• Task to carry out
Check each line of the listing below for the string "issue", then copy every line that has it.

*** Dataset ***

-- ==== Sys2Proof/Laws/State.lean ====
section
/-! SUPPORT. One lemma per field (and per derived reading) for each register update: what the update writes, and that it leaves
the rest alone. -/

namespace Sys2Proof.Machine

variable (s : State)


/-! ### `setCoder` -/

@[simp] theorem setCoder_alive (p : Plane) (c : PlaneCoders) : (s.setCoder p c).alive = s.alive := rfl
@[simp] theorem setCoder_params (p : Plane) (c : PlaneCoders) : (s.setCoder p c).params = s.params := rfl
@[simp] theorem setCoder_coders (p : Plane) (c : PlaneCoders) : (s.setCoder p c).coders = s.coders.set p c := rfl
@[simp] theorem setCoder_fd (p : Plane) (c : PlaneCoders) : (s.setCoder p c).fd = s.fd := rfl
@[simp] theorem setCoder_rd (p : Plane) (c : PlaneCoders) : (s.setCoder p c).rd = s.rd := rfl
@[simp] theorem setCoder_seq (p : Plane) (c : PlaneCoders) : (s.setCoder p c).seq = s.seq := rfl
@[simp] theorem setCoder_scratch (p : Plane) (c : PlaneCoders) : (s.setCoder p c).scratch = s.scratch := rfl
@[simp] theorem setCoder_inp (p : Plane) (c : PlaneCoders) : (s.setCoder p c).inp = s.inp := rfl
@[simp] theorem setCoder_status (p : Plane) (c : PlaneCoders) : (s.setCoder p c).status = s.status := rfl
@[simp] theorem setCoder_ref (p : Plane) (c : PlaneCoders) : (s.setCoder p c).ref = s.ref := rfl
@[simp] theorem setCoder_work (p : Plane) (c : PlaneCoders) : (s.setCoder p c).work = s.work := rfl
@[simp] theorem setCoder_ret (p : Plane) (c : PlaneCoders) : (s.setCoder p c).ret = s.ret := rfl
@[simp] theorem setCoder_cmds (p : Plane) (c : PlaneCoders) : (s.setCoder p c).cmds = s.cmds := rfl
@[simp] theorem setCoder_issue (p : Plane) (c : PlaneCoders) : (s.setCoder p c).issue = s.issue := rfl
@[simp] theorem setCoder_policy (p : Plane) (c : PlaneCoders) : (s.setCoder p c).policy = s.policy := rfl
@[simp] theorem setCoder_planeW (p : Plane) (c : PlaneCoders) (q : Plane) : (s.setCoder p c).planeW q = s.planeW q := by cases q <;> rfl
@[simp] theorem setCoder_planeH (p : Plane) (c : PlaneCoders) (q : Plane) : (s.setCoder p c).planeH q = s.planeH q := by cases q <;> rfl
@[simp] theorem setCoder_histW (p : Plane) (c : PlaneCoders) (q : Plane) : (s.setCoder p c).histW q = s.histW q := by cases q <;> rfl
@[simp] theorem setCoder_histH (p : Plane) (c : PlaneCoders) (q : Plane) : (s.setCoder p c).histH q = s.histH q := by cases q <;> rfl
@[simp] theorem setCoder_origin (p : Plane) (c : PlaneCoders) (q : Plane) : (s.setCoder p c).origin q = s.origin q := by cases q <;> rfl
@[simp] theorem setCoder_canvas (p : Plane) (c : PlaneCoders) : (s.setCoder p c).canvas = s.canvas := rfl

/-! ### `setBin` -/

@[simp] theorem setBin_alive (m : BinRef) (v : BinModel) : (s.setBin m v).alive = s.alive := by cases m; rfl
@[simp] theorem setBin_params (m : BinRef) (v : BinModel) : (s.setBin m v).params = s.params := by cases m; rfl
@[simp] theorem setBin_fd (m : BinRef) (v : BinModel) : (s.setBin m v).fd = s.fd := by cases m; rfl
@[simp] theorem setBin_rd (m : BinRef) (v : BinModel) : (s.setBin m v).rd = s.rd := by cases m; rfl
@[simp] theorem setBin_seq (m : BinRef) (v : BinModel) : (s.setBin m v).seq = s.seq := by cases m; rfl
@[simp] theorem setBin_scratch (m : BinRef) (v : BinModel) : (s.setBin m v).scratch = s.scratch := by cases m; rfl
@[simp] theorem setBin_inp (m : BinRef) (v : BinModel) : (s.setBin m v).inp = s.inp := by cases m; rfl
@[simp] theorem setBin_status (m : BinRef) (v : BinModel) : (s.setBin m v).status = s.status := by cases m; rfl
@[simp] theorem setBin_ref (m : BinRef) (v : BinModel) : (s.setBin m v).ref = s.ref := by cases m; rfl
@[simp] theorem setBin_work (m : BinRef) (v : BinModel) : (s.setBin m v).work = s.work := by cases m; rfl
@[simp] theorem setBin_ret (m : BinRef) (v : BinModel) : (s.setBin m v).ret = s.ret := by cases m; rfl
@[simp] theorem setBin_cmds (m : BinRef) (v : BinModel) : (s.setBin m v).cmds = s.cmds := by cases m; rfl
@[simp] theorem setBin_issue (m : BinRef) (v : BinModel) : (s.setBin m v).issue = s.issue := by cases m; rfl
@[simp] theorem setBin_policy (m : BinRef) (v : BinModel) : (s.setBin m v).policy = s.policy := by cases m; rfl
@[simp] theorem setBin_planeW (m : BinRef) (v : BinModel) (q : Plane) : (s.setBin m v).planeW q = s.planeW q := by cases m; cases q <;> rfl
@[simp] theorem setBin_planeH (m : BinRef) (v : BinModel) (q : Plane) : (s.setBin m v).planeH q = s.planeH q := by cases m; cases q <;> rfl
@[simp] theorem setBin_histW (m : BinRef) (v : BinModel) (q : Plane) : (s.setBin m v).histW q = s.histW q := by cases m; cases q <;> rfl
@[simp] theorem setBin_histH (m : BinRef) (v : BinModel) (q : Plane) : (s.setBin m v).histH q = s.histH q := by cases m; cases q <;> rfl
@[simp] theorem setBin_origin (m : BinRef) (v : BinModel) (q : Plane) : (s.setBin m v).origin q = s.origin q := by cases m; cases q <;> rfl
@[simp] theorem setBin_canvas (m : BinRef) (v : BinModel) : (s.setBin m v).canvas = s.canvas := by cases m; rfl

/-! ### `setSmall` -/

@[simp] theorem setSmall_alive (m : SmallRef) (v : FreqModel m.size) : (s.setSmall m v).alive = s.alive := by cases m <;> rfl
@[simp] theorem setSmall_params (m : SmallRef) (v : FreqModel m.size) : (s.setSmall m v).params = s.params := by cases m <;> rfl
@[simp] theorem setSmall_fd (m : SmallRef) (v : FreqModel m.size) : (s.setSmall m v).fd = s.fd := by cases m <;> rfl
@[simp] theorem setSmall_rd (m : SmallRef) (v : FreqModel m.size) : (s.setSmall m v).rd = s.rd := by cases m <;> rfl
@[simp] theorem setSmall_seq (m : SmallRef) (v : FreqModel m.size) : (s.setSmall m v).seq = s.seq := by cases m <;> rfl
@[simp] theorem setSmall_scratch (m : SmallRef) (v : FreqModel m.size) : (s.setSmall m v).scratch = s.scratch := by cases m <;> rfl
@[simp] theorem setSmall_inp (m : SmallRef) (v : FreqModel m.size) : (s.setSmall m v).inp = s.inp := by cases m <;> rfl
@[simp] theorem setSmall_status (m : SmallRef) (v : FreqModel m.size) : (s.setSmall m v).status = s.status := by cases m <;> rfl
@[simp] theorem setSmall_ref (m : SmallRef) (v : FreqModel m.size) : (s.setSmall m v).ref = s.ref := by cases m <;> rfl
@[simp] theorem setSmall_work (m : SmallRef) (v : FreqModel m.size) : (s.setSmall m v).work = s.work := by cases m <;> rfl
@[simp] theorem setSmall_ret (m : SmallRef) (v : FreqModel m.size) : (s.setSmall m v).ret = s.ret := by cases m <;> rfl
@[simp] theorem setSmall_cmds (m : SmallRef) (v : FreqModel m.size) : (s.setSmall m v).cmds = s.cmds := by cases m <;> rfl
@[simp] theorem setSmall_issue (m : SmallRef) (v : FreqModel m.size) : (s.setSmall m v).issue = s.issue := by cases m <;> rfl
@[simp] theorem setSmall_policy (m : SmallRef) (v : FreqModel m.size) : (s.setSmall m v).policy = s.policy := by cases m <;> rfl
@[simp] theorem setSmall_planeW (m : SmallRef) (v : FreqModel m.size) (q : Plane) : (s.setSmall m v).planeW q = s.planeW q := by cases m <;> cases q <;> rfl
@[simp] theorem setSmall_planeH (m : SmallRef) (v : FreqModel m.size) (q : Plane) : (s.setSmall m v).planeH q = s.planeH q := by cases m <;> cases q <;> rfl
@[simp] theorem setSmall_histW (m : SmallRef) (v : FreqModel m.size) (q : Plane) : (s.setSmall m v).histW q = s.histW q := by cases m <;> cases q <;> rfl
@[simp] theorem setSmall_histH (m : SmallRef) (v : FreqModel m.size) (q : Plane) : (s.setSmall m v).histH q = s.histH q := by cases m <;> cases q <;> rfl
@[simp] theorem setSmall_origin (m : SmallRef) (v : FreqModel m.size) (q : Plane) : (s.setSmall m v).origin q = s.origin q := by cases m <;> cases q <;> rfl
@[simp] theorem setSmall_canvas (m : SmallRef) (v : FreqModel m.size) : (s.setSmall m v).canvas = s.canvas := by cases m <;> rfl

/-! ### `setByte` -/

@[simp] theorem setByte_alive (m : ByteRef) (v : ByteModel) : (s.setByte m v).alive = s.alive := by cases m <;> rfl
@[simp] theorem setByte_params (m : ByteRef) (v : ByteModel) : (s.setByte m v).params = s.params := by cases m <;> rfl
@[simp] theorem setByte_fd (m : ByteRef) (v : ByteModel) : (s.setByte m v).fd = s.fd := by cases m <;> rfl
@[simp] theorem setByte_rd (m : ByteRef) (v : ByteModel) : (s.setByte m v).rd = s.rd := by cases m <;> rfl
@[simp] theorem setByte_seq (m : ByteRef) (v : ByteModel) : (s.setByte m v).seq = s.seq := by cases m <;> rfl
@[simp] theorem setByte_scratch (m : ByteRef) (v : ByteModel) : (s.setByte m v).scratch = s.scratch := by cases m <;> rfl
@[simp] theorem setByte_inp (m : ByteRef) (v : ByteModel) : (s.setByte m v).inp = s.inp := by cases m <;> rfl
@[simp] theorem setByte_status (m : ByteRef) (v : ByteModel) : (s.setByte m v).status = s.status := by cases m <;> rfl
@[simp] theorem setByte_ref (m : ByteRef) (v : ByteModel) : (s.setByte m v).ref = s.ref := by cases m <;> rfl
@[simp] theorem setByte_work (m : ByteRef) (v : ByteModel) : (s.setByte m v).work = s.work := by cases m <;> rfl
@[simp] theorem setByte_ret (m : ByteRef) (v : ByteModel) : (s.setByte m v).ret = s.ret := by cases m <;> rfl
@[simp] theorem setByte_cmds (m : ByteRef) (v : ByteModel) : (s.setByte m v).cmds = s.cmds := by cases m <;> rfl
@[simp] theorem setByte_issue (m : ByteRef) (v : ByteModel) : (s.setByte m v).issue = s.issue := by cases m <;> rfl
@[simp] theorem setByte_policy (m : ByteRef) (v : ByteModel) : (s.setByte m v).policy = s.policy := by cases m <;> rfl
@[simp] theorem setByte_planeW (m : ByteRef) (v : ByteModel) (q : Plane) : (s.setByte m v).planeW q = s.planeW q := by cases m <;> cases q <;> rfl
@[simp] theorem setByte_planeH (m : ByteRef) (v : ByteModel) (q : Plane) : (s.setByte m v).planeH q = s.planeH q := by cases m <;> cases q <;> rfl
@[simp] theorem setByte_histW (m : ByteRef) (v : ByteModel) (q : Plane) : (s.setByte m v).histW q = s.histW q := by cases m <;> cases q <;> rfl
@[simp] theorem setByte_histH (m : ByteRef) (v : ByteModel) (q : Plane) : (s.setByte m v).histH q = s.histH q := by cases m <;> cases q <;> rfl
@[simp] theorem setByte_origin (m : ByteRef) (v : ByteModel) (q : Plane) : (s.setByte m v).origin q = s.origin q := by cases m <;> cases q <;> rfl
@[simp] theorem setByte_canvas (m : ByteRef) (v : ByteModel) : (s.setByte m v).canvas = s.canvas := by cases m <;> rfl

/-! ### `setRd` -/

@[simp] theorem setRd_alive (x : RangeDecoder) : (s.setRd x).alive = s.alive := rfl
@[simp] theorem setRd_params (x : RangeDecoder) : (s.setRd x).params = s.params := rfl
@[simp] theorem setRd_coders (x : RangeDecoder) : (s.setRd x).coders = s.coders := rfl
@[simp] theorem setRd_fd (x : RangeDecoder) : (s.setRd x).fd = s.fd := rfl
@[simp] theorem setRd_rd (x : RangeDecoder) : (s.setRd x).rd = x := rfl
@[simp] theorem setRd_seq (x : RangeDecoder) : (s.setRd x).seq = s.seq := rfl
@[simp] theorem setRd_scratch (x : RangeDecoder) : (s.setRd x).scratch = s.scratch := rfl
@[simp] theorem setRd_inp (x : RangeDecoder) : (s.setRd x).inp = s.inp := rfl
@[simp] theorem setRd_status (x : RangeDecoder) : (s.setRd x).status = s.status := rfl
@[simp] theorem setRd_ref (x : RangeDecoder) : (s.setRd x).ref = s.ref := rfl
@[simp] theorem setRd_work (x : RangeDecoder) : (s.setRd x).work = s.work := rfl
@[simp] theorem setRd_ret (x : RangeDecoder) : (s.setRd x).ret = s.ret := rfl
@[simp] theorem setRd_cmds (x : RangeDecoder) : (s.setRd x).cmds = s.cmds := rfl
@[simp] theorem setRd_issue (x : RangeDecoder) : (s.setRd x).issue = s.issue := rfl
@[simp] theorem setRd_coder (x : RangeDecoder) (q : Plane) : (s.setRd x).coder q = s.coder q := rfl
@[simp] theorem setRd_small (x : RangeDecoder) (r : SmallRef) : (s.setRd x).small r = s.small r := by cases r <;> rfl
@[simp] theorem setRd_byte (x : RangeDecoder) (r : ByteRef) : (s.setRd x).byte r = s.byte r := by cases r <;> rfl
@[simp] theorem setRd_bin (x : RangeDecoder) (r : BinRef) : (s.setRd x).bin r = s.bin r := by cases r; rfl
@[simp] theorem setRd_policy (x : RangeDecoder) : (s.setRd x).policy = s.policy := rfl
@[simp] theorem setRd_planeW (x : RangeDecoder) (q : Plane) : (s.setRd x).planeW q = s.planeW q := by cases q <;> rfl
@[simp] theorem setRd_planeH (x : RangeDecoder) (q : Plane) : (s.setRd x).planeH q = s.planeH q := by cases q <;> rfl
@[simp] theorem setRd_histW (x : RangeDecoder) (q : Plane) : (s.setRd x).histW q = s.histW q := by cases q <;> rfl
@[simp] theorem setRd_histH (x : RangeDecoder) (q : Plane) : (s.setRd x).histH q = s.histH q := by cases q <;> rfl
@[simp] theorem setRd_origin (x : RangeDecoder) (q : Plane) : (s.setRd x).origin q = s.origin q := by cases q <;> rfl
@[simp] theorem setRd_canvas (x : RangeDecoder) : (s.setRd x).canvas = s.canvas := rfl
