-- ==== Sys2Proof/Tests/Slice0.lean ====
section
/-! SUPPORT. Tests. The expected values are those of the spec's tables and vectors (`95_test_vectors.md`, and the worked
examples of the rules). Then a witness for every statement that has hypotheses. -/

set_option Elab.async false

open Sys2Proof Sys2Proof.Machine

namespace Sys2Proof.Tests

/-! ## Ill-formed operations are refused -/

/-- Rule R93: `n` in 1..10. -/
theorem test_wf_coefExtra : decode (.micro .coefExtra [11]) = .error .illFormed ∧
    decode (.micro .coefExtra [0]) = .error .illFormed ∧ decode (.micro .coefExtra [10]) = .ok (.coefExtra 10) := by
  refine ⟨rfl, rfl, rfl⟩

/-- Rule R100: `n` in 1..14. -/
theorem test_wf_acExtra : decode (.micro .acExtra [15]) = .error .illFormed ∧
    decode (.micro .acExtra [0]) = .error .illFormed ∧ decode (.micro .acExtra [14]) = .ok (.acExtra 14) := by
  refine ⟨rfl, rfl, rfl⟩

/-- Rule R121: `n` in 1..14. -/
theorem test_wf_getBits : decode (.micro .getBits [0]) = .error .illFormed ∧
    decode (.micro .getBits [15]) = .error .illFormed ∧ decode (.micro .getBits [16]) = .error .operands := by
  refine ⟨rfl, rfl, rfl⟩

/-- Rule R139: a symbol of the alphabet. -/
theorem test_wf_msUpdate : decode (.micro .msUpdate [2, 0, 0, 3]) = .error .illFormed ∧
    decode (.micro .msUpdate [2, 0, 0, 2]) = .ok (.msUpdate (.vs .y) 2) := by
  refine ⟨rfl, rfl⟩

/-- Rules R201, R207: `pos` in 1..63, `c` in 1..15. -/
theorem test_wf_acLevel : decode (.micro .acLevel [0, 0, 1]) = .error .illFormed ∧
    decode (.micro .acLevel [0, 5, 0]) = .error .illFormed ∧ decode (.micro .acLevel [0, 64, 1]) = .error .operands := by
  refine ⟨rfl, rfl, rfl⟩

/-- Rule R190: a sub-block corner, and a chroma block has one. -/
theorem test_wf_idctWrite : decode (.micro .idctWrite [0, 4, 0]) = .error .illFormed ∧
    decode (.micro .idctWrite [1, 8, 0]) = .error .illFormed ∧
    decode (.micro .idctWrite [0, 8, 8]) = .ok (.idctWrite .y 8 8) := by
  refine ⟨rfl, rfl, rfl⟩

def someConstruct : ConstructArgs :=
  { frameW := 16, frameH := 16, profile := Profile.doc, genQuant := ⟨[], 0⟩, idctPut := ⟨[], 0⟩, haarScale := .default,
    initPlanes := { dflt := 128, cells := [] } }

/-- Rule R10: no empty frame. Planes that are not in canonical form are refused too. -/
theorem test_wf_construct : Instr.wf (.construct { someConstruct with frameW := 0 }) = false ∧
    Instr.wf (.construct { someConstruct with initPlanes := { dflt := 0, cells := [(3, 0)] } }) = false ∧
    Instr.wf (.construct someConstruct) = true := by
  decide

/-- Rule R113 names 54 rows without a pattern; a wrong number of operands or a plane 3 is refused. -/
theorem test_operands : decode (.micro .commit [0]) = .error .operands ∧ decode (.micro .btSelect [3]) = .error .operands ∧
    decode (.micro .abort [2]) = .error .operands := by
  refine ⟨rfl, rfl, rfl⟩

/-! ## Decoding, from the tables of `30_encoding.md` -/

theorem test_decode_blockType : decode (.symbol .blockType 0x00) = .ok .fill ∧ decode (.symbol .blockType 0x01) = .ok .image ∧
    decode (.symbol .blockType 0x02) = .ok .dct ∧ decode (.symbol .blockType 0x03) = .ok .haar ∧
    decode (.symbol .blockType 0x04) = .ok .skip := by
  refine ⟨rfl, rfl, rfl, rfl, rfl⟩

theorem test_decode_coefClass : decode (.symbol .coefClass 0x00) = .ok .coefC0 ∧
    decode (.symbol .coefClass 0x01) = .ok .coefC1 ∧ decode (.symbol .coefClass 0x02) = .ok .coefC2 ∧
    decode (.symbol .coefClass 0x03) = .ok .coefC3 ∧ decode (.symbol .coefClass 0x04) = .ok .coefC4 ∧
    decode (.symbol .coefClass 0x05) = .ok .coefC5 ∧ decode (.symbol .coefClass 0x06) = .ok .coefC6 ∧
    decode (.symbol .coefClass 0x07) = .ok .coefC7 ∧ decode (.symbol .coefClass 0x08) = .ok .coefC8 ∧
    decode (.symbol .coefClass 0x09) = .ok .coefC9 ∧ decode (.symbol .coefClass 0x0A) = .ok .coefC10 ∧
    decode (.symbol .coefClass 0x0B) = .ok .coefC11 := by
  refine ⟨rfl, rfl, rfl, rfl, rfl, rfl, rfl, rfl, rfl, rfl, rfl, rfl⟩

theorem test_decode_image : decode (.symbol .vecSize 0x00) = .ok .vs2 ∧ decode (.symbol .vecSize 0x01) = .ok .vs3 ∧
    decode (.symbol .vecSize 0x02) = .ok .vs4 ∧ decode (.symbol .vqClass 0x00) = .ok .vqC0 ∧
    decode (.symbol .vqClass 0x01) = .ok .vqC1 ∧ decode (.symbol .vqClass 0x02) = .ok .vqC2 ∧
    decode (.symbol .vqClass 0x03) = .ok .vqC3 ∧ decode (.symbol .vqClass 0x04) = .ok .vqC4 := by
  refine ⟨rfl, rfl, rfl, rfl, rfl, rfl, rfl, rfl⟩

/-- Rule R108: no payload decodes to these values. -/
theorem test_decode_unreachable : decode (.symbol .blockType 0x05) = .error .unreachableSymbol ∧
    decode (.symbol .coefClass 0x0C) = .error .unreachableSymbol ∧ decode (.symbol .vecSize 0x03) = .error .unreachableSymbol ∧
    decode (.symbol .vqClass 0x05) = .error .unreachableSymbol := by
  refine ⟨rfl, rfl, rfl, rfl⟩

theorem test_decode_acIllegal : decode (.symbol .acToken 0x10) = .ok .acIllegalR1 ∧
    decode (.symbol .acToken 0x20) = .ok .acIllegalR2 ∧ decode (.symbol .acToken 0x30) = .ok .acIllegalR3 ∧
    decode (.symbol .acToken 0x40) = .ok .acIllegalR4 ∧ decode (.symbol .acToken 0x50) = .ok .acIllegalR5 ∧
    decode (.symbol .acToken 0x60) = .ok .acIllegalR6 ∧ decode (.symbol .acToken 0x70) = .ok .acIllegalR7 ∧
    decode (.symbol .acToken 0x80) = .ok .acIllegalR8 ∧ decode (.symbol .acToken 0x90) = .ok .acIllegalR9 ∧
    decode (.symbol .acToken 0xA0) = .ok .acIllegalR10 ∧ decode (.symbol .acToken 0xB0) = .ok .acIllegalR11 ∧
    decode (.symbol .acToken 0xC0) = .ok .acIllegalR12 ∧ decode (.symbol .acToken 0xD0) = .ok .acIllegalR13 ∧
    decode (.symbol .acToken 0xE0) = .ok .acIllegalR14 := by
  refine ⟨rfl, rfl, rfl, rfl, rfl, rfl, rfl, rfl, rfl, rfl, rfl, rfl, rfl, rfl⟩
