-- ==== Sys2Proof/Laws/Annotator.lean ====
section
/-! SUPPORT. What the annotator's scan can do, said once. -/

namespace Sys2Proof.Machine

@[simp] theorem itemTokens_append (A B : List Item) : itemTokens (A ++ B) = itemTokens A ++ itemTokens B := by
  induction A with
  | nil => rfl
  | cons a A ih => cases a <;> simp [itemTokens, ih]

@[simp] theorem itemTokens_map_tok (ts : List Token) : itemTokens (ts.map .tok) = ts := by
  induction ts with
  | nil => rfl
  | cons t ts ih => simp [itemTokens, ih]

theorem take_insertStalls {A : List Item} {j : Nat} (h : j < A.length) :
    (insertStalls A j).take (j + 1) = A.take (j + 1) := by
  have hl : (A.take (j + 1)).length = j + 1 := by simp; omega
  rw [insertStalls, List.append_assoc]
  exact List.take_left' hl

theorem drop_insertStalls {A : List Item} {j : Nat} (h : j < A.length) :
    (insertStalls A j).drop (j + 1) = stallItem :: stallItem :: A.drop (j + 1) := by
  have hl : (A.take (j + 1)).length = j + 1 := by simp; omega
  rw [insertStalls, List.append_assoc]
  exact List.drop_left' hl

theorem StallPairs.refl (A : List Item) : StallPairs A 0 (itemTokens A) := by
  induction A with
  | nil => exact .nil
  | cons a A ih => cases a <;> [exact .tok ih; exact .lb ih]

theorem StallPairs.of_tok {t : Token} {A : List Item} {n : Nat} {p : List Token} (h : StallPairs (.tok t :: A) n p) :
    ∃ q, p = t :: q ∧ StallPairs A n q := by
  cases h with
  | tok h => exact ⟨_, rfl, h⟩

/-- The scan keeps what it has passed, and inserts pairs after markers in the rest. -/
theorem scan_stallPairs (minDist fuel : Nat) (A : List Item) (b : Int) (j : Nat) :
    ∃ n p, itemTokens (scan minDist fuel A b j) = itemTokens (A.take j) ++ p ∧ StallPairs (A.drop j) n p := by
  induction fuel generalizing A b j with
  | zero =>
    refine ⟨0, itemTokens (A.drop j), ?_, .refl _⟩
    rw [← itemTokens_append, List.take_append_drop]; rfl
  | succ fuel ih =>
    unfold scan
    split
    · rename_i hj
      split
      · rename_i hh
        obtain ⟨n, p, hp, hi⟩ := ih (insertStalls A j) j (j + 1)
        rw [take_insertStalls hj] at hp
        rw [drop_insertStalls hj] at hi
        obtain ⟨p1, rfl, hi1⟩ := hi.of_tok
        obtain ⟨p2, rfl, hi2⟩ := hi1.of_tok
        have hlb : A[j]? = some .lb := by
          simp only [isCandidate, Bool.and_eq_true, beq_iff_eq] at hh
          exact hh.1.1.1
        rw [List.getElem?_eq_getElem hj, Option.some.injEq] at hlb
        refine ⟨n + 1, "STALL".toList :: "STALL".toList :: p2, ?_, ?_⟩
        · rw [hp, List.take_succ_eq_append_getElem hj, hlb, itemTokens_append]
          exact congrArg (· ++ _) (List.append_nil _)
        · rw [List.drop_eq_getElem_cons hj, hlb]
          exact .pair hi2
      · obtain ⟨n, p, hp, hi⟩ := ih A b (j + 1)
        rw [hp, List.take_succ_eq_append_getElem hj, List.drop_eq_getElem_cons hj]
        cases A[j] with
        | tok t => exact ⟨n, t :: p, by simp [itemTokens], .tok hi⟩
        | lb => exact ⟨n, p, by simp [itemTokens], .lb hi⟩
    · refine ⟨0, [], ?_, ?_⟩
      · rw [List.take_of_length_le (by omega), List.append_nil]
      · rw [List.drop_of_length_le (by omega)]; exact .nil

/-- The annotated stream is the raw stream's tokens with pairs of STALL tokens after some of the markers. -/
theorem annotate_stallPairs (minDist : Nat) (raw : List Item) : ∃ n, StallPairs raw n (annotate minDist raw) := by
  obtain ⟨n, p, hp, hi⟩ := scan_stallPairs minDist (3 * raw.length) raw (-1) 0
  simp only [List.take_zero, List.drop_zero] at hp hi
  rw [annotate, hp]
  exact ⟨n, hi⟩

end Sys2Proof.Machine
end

***

• Task result
@[simp] theorem setCoder_issue (p : Plane) (c : PlaneCoders) : (s.setCoder p c).issue = s.issue := rfl
@[simp] theorem setBin_issue (m : BinRef) (v : BinModel) : (s.setBin m v).issue = s.issue := by cases m; rfl
@[simp] theorem setSmall_issue (m : SmallRef) (v : FreqModel m.size) : (s.setSmall m v).issue = s.issue := by cases m <;> rfl
@[simp] theorem setByte_issue (m : ByteRef) (v : ByteModel) : (s.setByte m v).issue = s.issue := by cases m <;> rfl
@[simp] theorem setRd_issue (x : RangeDecoder) : (s.setRd x).issue = s.issue := rfl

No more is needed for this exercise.